Supplied data section start

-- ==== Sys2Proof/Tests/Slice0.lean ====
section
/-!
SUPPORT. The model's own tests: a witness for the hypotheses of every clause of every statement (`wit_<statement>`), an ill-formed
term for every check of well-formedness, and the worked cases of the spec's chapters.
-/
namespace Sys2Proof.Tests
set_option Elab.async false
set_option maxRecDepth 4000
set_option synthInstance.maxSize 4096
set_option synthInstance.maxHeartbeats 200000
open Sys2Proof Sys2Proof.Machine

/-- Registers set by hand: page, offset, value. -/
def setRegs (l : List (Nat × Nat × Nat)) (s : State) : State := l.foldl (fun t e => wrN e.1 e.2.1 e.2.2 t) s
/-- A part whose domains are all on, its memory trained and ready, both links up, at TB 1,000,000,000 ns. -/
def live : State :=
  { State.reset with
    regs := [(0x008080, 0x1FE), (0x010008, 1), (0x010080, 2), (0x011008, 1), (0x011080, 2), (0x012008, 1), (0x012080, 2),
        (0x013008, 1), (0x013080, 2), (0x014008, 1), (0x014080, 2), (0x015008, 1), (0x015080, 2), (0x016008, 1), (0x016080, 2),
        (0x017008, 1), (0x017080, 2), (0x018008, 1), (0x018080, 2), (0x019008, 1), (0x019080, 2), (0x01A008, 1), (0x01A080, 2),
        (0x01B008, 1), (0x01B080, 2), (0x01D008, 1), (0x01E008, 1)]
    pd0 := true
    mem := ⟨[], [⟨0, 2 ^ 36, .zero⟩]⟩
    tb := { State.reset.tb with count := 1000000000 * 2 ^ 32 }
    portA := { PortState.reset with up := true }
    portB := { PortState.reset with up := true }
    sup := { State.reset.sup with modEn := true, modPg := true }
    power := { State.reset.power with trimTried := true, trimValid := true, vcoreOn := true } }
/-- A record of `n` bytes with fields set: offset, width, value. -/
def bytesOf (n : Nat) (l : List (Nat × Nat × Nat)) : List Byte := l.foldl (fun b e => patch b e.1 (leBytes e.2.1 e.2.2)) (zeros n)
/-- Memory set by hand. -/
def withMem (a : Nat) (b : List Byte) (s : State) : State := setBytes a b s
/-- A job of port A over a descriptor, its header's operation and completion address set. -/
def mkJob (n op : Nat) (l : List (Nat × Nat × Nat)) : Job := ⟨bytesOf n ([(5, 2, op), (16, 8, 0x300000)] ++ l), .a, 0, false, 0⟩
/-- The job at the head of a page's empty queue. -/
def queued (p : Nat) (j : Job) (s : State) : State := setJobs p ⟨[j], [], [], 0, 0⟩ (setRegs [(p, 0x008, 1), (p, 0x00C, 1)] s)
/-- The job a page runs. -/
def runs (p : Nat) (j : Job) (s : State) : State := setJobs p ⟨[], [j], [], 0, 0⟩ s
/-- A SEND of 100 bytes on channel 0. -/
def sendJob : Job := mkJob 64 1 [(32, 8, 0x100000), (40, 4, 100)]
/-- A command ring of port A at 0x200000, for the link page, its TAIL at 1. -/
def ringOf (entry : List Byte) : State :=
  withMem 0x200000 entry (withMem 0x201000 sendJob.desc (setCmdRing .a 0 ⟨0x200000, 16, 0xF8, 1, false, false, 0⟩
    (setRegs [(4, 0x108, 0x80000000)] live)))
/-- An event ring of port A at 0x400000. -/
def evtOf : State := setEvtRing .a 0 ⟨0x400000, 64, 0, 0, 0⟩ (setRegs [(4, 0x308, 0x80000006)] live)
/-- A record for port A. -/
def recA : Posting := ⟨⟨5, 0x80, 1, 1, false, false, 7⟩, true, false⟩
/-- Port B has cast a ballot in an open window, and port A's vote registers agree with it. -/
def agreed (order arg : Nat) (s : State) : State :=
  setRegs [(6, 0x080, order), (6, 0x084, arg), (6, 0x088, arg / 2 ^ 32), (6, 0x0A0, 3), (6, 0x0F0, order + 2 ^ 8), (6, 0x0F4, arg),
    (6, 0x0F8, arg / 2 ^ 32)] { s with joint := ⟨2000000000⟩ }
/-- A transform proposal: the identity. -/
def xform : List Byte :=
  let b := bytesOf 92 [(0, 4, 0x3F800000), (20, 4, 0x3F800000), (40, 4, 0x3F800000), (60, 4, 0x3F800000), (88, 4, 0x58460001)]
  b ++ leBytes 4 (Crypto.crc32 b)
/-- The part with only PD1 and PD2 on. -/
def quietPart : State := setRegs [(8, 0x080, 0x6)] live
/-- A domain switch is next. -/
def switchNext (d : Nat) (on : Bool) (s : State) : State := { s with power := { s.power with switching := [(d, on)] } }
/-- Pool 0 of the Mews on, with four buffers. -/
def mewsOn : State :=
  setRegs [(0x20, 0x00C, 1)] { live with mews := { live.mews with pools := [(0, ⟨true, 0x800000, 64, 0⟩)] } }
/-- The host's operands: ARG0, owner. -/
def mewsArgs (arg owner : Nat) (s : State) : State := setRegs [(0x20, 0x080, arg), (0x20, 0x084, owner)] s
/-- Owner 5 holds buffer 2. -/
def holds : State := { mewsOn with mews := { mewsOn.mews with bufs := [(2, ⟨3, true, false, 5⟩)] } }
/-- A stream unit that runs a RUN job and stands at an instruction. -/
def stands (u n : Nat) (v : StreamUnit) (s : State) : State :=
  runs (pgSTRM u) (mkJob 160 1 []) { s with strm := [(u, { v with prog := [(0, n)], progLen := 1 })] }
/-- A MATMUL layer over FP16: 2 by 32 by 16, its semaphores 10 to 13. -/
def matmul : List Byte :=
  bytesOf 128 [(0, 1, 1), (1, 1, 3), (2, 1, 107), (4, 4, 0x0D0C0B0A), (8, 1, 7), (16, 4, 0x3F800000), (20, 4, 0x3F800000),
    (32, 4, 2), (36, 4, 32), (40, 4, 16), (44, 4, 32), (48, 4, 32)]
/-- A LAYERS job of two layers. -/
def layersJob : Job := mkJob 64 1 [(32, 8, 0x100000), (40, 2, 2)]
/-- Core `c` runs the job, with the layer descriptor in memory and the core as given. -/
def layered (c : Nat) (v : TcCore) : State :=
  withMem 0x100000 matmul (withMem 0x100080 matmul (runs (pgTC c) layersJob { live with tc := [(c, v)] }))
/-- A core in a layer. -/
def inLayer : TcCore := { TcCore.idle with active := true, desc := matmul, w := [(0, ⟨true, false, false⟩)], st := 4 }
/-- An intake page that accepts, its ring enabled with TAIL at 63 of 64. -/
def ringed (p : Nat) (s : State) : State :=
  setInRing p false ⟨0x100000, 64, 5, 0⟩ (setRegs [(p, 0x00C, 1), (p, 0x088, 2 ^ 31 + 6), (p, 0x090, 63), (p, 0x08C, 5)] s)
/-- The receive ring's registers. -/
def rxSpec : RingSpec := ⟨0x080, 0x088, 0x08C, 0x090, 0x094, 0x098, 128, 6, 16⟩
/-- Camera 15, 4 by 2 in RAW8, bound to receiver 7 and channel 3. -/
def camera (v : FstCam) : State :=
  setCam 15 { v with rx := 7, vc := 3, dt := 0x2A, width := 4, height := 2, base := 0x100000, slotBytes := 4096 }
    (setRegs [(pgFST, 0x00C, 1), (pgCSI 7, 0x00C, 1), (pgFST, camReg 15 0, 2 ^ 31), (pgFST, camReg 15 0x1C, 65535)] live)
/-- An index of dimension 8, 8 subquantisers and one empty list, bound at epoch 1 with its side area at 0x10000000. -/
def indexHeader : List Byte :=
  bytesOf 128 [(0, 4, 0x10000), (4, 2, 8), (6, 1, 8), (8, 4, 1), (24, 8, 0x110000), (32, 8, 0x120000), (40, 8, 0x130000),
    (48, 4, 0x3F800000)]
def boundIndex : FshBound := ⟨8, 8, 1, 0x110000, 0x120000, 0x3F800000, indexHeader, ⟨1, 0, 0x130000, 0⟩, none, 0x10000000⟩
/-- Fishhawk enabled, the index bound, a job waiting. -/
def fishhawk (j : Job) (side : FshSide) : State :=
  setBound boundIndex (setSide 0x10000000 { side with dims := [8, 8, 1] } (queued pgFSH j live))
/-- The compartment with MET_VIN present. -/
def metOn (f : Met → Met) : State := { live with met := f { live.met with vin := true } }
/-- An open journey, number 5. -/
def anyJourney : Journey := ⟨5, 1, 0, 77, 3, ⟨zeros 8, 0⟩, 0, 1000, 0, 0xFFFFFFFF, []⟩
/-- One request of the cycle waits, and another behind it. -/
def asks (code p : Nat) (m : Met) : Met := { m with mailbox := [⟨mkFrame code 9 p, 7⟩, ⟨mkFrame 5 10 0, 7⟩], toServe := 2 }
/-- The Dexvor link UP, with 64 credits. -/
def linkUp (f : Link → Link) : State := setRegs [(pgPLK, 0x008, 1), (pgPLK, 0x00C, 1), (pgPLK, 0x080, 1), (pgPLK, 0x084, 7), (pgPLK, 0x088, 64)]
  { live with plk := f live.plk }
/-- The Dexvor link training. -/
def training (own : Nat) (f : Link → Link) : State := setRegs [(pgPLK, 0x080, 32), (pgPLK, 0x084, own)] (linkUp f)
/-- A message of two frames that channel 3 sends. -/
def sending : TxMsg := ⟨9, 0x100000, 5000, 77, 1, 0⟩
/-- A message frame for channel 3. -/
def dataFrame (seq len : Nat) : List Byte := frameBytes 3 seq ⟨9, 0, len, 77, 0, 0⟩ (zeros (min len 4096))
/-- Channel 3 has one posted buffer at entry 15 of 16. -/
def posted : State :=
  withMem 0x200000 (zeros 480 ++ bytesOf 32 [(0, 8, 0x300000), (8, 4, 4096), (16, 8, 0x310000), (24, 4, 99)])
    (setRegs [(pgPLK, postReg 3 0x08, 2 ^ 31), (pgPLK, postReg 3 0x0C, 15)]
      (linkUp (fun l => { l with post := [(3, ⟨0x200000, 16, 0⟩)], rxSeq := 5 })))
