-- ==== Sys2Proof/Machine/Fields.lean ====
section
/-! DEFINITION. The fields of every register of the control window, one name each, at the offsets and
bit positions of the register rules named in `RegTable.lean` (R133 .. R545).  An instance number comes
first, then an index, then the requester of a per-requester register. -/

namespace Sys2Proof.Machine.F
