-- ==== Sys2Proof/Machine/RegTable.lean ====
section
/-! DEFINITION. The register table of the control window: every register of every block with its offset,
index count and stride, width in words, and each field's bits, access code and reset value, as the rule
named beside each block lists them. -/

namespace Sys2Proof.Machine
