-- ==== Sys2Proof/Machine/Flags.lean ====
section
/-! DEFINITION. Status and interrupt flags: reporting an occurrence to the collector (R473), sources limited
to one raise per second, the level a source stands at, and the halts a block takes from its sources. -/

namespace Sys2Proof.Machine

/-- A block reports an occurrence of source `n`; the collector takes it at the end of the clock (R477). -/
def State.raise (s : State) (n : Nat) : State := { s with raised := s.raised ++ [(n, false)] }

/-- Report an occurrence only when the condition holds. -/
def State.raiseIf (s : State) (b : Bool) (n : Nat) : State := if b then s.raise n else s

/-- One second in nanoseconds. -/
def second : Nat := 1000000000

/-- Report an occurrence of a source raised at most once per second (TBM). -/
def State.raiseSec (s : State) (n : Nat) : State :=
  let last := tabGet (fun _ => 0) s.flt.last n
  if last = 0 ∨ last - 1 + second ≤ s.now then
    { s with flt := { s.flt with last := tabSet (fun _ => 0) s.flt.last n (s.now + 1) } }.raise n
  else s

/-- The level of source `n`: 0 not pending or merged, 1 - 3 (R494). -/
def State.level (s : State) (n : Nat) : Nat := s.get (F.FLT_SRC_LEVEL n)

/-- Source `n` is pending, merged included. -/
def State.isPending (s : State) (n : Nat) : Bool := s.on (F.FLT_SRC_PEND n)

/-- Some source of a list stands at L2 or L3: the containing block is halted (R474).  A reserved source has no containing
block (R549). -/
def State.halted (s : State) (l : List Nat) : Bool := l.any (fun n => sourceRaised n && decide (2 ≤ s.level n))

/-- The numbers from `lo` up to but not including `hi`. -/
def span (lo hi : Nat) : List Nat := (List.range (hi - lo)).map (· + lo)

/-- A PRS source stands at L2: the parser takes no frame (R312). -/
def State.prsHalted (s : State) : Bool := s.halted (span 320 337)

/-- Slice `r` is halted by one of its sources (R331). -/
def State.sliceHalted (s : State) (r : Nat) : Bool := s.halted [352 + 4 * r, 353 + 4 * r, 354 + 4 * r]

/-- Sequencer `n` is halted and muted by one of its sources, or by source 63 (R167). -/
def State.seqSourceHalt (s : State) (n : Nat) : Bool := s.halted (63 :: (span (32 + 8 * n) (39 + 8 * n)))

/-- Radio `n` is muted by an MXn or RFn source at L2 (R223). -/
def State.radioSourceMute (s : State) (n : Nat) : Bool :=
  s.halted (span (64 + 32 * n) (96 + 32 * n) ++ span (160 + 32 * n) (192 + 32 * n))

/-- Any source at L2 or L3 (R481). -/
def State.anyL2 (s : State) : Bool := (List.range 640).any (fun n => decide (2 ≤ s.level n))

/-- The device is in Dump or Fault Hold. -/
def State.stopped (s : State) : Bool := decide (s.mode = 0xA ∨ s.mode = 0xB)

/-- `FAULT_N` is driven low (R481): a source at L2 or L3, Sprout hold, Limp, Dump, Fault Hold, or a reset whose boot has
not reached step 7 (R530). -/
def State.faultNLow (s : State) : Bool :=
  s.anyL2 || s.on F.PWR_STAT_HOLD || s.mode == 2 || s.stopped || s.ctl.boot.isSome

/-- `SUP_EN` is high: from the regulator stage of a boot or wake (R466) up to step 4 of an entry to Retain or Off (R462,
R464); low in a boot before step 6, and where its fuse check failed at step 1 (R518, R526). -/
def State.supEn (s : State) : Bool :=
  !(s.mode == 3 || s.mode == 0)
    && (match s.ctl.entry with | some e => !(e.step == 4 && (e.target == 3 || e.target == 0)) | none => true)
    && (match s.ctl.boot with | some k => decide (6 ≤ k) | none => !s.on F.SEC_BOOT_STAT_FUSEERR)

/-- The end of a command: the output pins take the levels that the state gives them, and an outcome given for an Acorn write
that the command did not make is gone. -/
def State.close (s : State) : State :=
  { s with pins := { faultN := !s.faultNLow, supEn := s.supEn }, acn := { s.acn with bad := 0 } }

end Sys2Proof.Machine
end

Supplied data section end

:: Problem to work on ::
Could you restate, word for word, the lines above from the one with "3 (R494). -/" to the one with "63 (R167). -/", both included?

:: Result of this task ::
/-- The level of source `n`: 0 not pending or merged, 1 - 3 (R494). -/
def State.level (s : State) (n : Nat) : Nat := s.get (F.FLT_SRC_LEVEL n)

/-- Source `n` is pending, merged included. -/
def State.isPending (s : State) (n : Nat) : Bool := s.on (F.FLT_SRC_PEND n)

/-- Some source of a list stands at L2 or L3: the containing block is halted (R474).  A reserved source has no containing
block (R549). -/
def State.halted (s : State) (l : List Nat) : Bool := l.any (fun n => sourceRaised n && decide (2 ≤ s.level n))

/-- The numbers from `lo` up to but not including `hi`. -/
def span (lo hi : Nat) : List Nat := (List.range (hi - lo)).map (· + lo)

/-- A PRS source stands at L2: the parser takes no frame (R312). -/
def State.prsHalted (s : State) : Bool := s.halted (span 320 337)

/-- Slice `r` is halted by one of its sources (R331). -/
def State.sliceHalted (s : State) (r : Nat) : Bool := s.halted [352 + 4 * r, 353 + 4 * r, 354 + 4 * r]

/-- Sequencer `n` is halted and muted by one of its sources, or by source 63 (R167). -/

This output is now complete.